╭──

-- ==== Sys2Proof/Machine/Vector.lean ====
section
/-!
DEFINITION. Moves between lanes, exact sums, check residues and random numbers (R271 to R279).
-/
namespace Sys2Proof.Machine

/-! ## SHFL (R271) -/

/-- The register that SHFL names. -/
def shflReg (a : Src) : Nat := match a.op with | .reg n => n.val | _ => 0

/-- One sub-element of SHFL: lane and sub-element come from B's. -/
def shflSub (e : Env) (l : Nat) (t : Thread) (ty : IType) (n j : Nat) : Nat :=
  if subCount ty.width ≤ j / 32 then 0 else sub (e.g.vAt l t (j % 32) n) ty.width (j / 32)

/-- Whether a SHFL reads a poisoned register of another lane (R389). -/
def shflPoison (e : Env) (l : Nat) (t : Thread) (ty : IType) (n : Nat) (b : Word) : Bool :=
  (List.range (subCount ty.width)).any (fun i =>
    let j := sub b ty.width i
    decide (j / 32 < subCount ty.width) && e.g.vPoisoned l t (j % 32) n)

def execShfl (o : Bin IType) (s : State) : Host.Outcome State Fault Refusal :=
  lanewise o.g (fun e l t =>
    lane (some o.d) (srcN (.int o.ty) o.a) (srcN (.int o.ty) o.b) none (fun r =>
      let n := shflReg o.a
      if shflPoison e l t o.ty n r.b then .error (poisonTrap, 0)
      else .ok (r.t.put r.d (mapSub o.ty.width (fun i => shflSub e l t o.ty n (sub r.b o.ty.width i))))) e l t) s

/-! ## VOTE (R274) -/

def voteWord (fn : VoteFn) (as : List Word) : Word :=
  match fn with
  | .any => if as.any (fun a => decide (a ≠ 0)) then 1 else 0
  | .all => if as.all (fun a => decide (a ≠ 0)) then 1 else 0
  | .ballot => pack 1 (as.map (fun a => if a = 0 then 0 else 1))
  | .uni => if as.all (fun a => decide (as.head? = some a)) then 1 else 0

/-- The A operands of lanes 0 to 31. -/
def allA (gs : List (Nat × Thread × Got)) : List Word := (List.range 32).map (gotA gs)
def allB (gs : List (Nat × Thread × Got)) : List Word := (List.range 32).map (gotB gs)

def execVote (g : Guard) (pat : LanePat) (fn : VoteFn) (d : Operand) (a : Src) (s : State) :
    Host.Outcome State Fault Refusal :=
  collWord g (some d) (srcP pat .whole a) none none
    (fun _ gs => .ok (fun _ => voteWord fn (allA gs), fun _ => 0, fun g => g)) s

/-! ## The Benes sets (R272, R273) -/

def granWidth : Gran → Nat
  | .b64 => 64 | .b32 => 32 | .b16 => 16 | .b8 => 8 | .b4 => 4 | .b6 => 6

/-- The positions of a granularity (R272). -/
def positions (g : Gran) : Nat := 32 * subCount (granWidth g)

/-- The lowest destination position whose entry is out of range or repeats an earlier one. -/
def firstBad (p : Nat) : List Nat → List Nat → Nat → Option Nat
  | [], _, _ => none
  | x :: l, seen, d => if p ≤ x || seen.contains x then some d else firstBad p l (x :: seen) (d + 1)

/-- The state once the scratchpad accesses of the issuing core's groups have completed (R92, R272, R286). -/
def State.spadSettled (s : State) : State :=
  match s.issue with
  | [] => s
  | i :: _ => s.spadDrain i.core

/-- BNSET's own read of the scratchpad, once the completion counter is zero. -/
def bnsetSettled (g : Guard) (pat : LanePat) (gran : Gran) (d : Operand) (a : Src) (n : Fin 4) (s : State) :
    Host.Outcome State Fault Refusal :=
  collWord g (some d) (srcP pat .whole a) none none (fun e gs =>
    let at_ := (gotA gs 0).toNat
    let p := positions gran
    match s.blockOf e.g with
    | none => .error ⟨0x0A, word at_⟩
    | some b =>
      match spadCheck b at_ (2 * p) 2 with
      | some c => .error ⟨c, word at_⟩
      | none =>
        match b.poisonIn at_ (2 * p) with
        | some w => .error ⟨0x18, word (8 * w)⟩
        | none =>
          let entries := (List.range p).map (fun i => Memory.read b.spad (at_ + 2 * i) 2)
          match firstBad p entries [] 0 with
          | some bad => .ok (fun _ => word (1 + bad), fun _ => 0, fun gr => gr)
          | none => .ok (fun _ => 0, fun _ => 0, fun gr => { gr with
              n := Table.set gr.n n.val ⟨gran, entries⟩, poisoned := gr.poisoned.filter (fun m => m ≠ markN n) })) s

def execBnset (g : Guard) (pat : LanePat) (gran : Gran) (d : Operand) (a : Src) (n : Fin 4) (s : State) :
    Host.Outcome State Fault Refusal := bnsetSettled g pat gran d a n s.spadSettled

def Group.benes (g : Group) (n : Nat) : Benes := Table.getD g.n n Benes.init

/-- The word that BNMOV gives a lane: each element comes from the position that the set maps its own to (R273). -/
def bnmovWord (b : Benes) (gs : List (Nat × Thread × Got)) (l : Nat) : Word :=
  let w := granWidth b.gran
  let n := subCount w
  mapSub w (fun i =>
    let src := b.perm.getD (l * n + i) 0
    sub (gotA gs (src / n)) w (src % n))

def execBnmov (g : Guard) (pat : LanePat) (d : Operand) (a : Src) (n : Fin 4) (s : State) :
    Host.Outcome State Fault Refusal :=
  collWord g (some d) (srcP pat .whole a) none none (fun e gs =>
    unpoisoned e [markN n] (.ok (fun l => bnmovWord (e.g.benes n.val) gs l, fun _ => 0, fun g => g))) s

/-! ## The Kulisch accumulator (R154, R155, R275 to R277) -/

/-- k with its sticky bits. -/
structure Kul where
  k : BitVec 2176
  kp : Bool
  kn : Bool
  kq : Bool
  ko : Bool
  deriving DecidableEq, Repr

def Group.kul (g : Group) : Kul := ⟨g.k, g.kp, g.kn, g.kq, g.ko⟩
def Group.setKul (g : Group) (k : Kul) : Group :=
  { g with k := k.k, kp := k.kp, kn := k.kn, kq := k.kq, ko := k.ko, poisoned := g.poisoned.filter (fun m => m ≠ markK) }

/-- A finite term as a multiple of 2^-1074. Every term that KADD and KMAC accept is one (R154). -/
def kulTerm (n : Bool) (m : Nat) (e : Int) : Int :=
  let sh := e + 1074
  signedM n (if 0 ≤ sh then m * 2 ^ sh.toNat else m / 2 ^ (-sh).toNat)

/-- The exact sum of the finite terms of a list. -/
def kulSum (vs : List FV) : Int :=
  vs.foldl (fun acc v => match v with
    | .fin n m e => acc + kulTerm n m e
    | _ => acc) 0

/-- Add terms to k (R275): KO is set if the exact sum leaves the range, and the sum wraps. -/
def Kul.add (k : Kul) (vs : List FV) : Kul :=
  let r := k.k.toInt + kulSum vs
  { k := BitVec.ofInt 2176 r
    kp := k.kp || vs.any (fun v => decide (v = .inf false))
    kn := k.kn || vs.any (fun v => decide (v = .inf true))
    kq := k.kq || vs.any isNan
    ko := k.ko || decide (r < -(2 ^ 2175)) || decide (2 ^ 2175 ≤ r) }

/-- k rounded once into a format (R155). -/
def Kul.round (k : Kul) (t : FType) (r : Rnd) : Nat × Flags :=
  if k.kq || k.ko || (k.kp && k.kn) then (nanCode t, flagNV)
  else if k.kp then finishF t r (.inf false) 0
  else if k.kn then finishF t r (.inf true) 0
  else
    let v := k.k.toInt
    if v = 0 then (zeroCode t (decide (r = .rd)), 0) else roundF t r (decide (v < 0)) v.natAbs (-1074)

/-- The values of all sub-elements of A over the group, by position. -/
def groupVals (t : FType) (gs : List (Nat × Thread × Got)) : List FV :=
  let n := subCount t.width
  (List.range (32 * n)).map (fun p => fval t (gotA gs (p / n)) (p % n))
/-- The products of A and B over the group. A product 0 x ∞ is a NaN (R275). -/
def groupProducts (t : FType) (gs : List (Nat × Thread × Got)) : List FV :=
  let n := subCount t.width
  (List.range (32 * n)).map (fun p => (mulF (fval t (gotA gs (p / n)) (p % n)) (fval t (gotB gs (p / n)) (p % n))).1)

def noWord : Nat → Word := fun _ => 0
def noFlags : Nat → Flags := fun _ => 0

def execKclr (g : Guard) (s : State) : Host.Outcome State Fault Refusal :=
  collWord g none none none none (fun _ _ =>
    .ok (noWord, noFlags, fun gr => gr.setKul ⟨0, false, false, false, false⟩)) s
def execKadd (g : Guard) (pat : LanePat) (ty : FType) (a : Src) (s : State) : Host.Outcome State Fault Refusal :=
  collWord g none (srcP pat (.flt ty) a) none none (fun e gs =>
    unpoisoned e [markK] (.ok (noWord, noFlags, fun gr => gr.setKul (e.g.kul.add (groupVals ty gs))))) s
def execKmac (g : Guard) (pat : Pat) (ty : FType) (a b : Src) (s : State) : Host.Outcome State Fault Refusal :=
  collWord g none (srcA pat (.flt ty) a) (srcB pat (.flt ty) b) none (fun e gs =>
    unpoisoned e [markK] (.ok (noWord, noFlags, fun gr => gr.setKul (e.g.kul.add (groupProducts ty gs))))) s
def execKrnd (g : Guard) (ty : FType) (r : Rnd) (d : Operand) (s : State) : Host.Outcome State Fault Refusal :=
  collWord g (some d) none none none (fun e _ =>
    let (c, fl) := e.g.kul.round ty r
    unpoisoned e [markK] (.ok (fun _ => mapSub ty.width (fun _ => c), fun _ => fl, fun gr => gr))) s

/-- k after an exact running sum v, with the sticky bits of k0 and of the terms so far (R277). -/
def Kul.at (k0 : Kul) (v : Int) (kp kn kq : Bool) : Kul :=
  ⟨BitVec.ofInt 2176 v, kp, kn, kq, k0.ko || decide (v < -(2 ^ 2175)) || decide (2 ^ 2175 ≤ v)⟩

/-- The roundings of the running sums over positions, and k at the end. -/
def kscanGo (t : FType) (r : Rnd) (k0 : Kul) (v : Int) (kp kn kq : Bool) : List FV → List (Nat × Flags) × Kul
  | [] => ([], k0.at v kp kn kq)
  | x :: xs =>
    let v' := v + kulSum [x]
    let kp' := kp || decide (x = .inf false)
    let kn' := kn || decide (x = .inf true)
    let kq' := kq || isNan x
    let (l, kEnd) := kscanGo t r k0 v' kp' kn' kq' xs
    ((k0.at v' kp' kn' kq').round t r :: l, kEnd)

def execKscan (o : Un FType) (r : Rnd) (s : State) : Host.Outcome State Fault Refusal :=
  collWord o.g (some o.d) (srcA o.pat (.flt o.ty) o.a) none none (fun e gs =>
    let n := subCount o.ty.width
    let k0 := e.g.kul
    let (l, k) := kscanGo o.ty r k0 k0.k.toInt k0.kp k0.kn k0.kq (groupVals o.ty gs)
    let mine := fun i => (l.drop (i * n)).take n
    unpoisoned e [markK] (.ok (fun i => pack o.ty.width ((mine i).map (fun p => p.1)),
      fun i => orFlags ((mine i).map (fun p => p.2)), fun gr => gr.setKul k))) s

/-! ## Check residues (R156, R278) -/

def resM : Nat := 2 ^ 61 - 1
def Group.cval (g : Group) (n : Nat) : Word := Table.getD g.c n 0
def Group.setC (g : Group) (n : Fin 4) (w : Word) : Group :=
  { g with c := Table.set g.c n.val w, poisoned := g.poisoned.filter (fun m => m ≠ markC n) }

/-- The residue of an integer, never negative (R156). -/
def residue (v : Int) : Nat := (v % (resM : Int)).toNat

def execCkclr (g : Guard) (c : Fin 4) (arg : CkclrArg) (s : State) : Host.Outcome State Fault Refusal :=
  match arg with
  | .clear => collWord g none none none none (fun _ _ => .ok (noWord, noFlags, fun gr => gr.setC c 0)) s
  | .set a pat => collWord g none (srcP pat .whole a) none none (fun _ gs =>
      .ok (noWord, noFlags, fun gr => gr.setC c (word (residue (gotA gs 0).toNat)))) s

/-- The sum of the residues of all sub-elements of the group. -/
def ckSum (t : IType) (gs : List (Nat × Thread × Got)) : Nat :=
  let n := subCount t.width
  ((List.range (32 * n)).map (fun p => residue (subI t (gotA gs (p / n)) (p % n)))).foldl (· + ·) 0

def execCkacc (g : Guard) (pat : LanePat) (ty : IType) (c : Fin 4) (a : Src) (sub : Bool) (s : State) :
    Host.Outcome State Fault Refusal :=
  collWord g none (srcP pat (.int ty) a) none none (fun e gs =>
    let old : Int := (e.g.cval c.val).toNat
    let x : Int := ckSum ty gs
    unpoisoned e [markC c] (.ok (noWord, noFlags, fun gr =>
      gr.setC c (word (residue (if sub then old - x else old + x)))))) s

/-- The check of two residues: trap 0x12 in every thread if they differ, with both c fields in tval (R278, R364). -/
def execCkchk (g : Guard) (arg : CkchkArg) (s : State) : Host.Outcome State Fault Refusal :=
  match arg with
  | .check ca cb => collWord g none none none none (fun e _ =>
      unpoisoned e [markC ca, markC cb]
        (if e.g.cval ca.val ≠ e.g.cval cb.val then .error ⟨0x12, word (ca.val + cb.val * 256)⟩
         else .ok (noWord, noFlags, fun gr => gr))) s
  | .get d ca => collWord g (some d) none none none (fun e _ =>
      unpoisoned e [markC ca] (.ok (fun _ => e.g.cval ca.val, noFlags, fun gr => gr))) s

/-! ## Random numbers (R279) -/

def rngNext (g : Word) : Word := g + 0x9E3779B97F4A7C15
def rngMix (g : Word) : Word :=
  let z := (g ^^^ (g >>> 30)) * 0xBF58476D1CE4E5B9
  let z := (z ^^^ (z >>> 27)) * 0x94D049BB133111EB
  z ^^^ (z >>> 31)

/-- n x 2^-k in a format that holds it exactly. -/
def unif (t : FType) (n k : Nat) : Nat := (roundF t .rn false n (-(k : Int))).1

/-- A draw: the state advances and the value goes to dst. -/
def rngDraw (g : Guard) (d : Operand) (f : Word → Word) (s : State) : Host.Outcome State Fault Refusal :=
  lanewise g (lane (some d) none none none (fun r =>
    let g' := rngNext r.t.rng
    .ok ({ r.t with rng := g' }.put r.d (f (rngMix g'))))) s

def execRng (g : Guard) (arg : RngArg) (s : State) : Host.Outcome State Fault Refusal :=
  match arg with
  | .raw d => rngDraw g d (fun z => z) s
  | .unifF32 d => rngDraw g d (fun z => mapSub 32 (fun i => unif .f32 (bits z (32 * i + 31) (32 * i + 8)) 24)) s
  | .unifF16 d => rngDraw g d (fun z => mapSub 16 (fun i => unif .f16 (bits z (16 * i + 15) (16 * i + 5)) 11)) s
  | .seed a pat => lanewise g (lane none (srcP pat .whole a) none none (fun r => .ok { r.t with rng := r.a })) s

end Sys2Proof.Machine
end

╰──

(What is expected) Quote the records above from their first line through the line containing "def allB (gs", both ends included.

(Exercise output)
-- ==== Sys2Proof/Machine/Vector.lean ====
section
/-!
DEFINITION. Moves between lanes, exact sums, check residues and random numbers (R271 to R279).
-/
namespace Sys2Proof.Machine

/-! ## SHFL (R271) -/

/-- The register that SHFL names. -/
def shflReg (a : Src) : Nat := match a.op with | .reg n => n.val | _ => 0

/-- One sub-element of SHFL: lane and sub-element come from B's. -/
def shflSub (e : Env) (l : Nat) (t : Thread) (ty : IType) (n j : Nat) : Nat :=
  if subCount ty.width ≤ j / 32 then 0 else sub (e.g.vAt l t (j % 32) n) ty.width (j / 32)

/-- Whether a SHFL reads a poisoned register of another lane (R389). -/
def shflPoison (e : Env) (l : Nat) (t : Thread) (ty : IType) (n : Nat) (b : Word) : Bool :=
  (List.range (subCount ty.width)).any (fun i =>
    let j := sub b ty.width i
    decide (j / 32 < subCount ty.width) && e.g.vPoisoned l t (j % 32) n)

def execShfl (o : Bin IType) (s : State) : Host.Outcome State Fault Refusal :=
  lanewise o.g (fun e l t =>
    lane (some o.d) (srcN (.int o.ty) o.a) (srcN (.int o.ty) o.b) none (fun r =>
      let n := shflReg o.a
      if shflPoison e l t o.ty n r.b then .error (poisonTrap, 0)
      else .ok (r.t.put r.d (mapSub o.ty.width (fun i => shflSub e l t o.ty n (sub r.b o.ty.width i))))) e l t) s

/-! ## VOTE (R274) -/

def voteWord (fn : VoteFn) (as : List Word) : Word :=
  match fn with
  | .any => if as.any (fun a => decide (a ≠ 0)) then 1 else 0
  | .all => if as.all (fun a => decide (a ≠ 0)) then 1 else 0
  | .ballot => pack 1 (as.map (fun a => if a = 0 then 0 else 1))
  | .uni => if as.all (fun a => decide (as.head? = some a)) then 1 else 0

/-- The A operands of lanes 0 to 31. -/
def allA (gs : List (Nat × Thread × Got)) : List Word := (List.range 32).map (gotA gs)
def allB (gs : List (Nat × Thread × Got)) : List Word := (List.range 32).map (gotB gs)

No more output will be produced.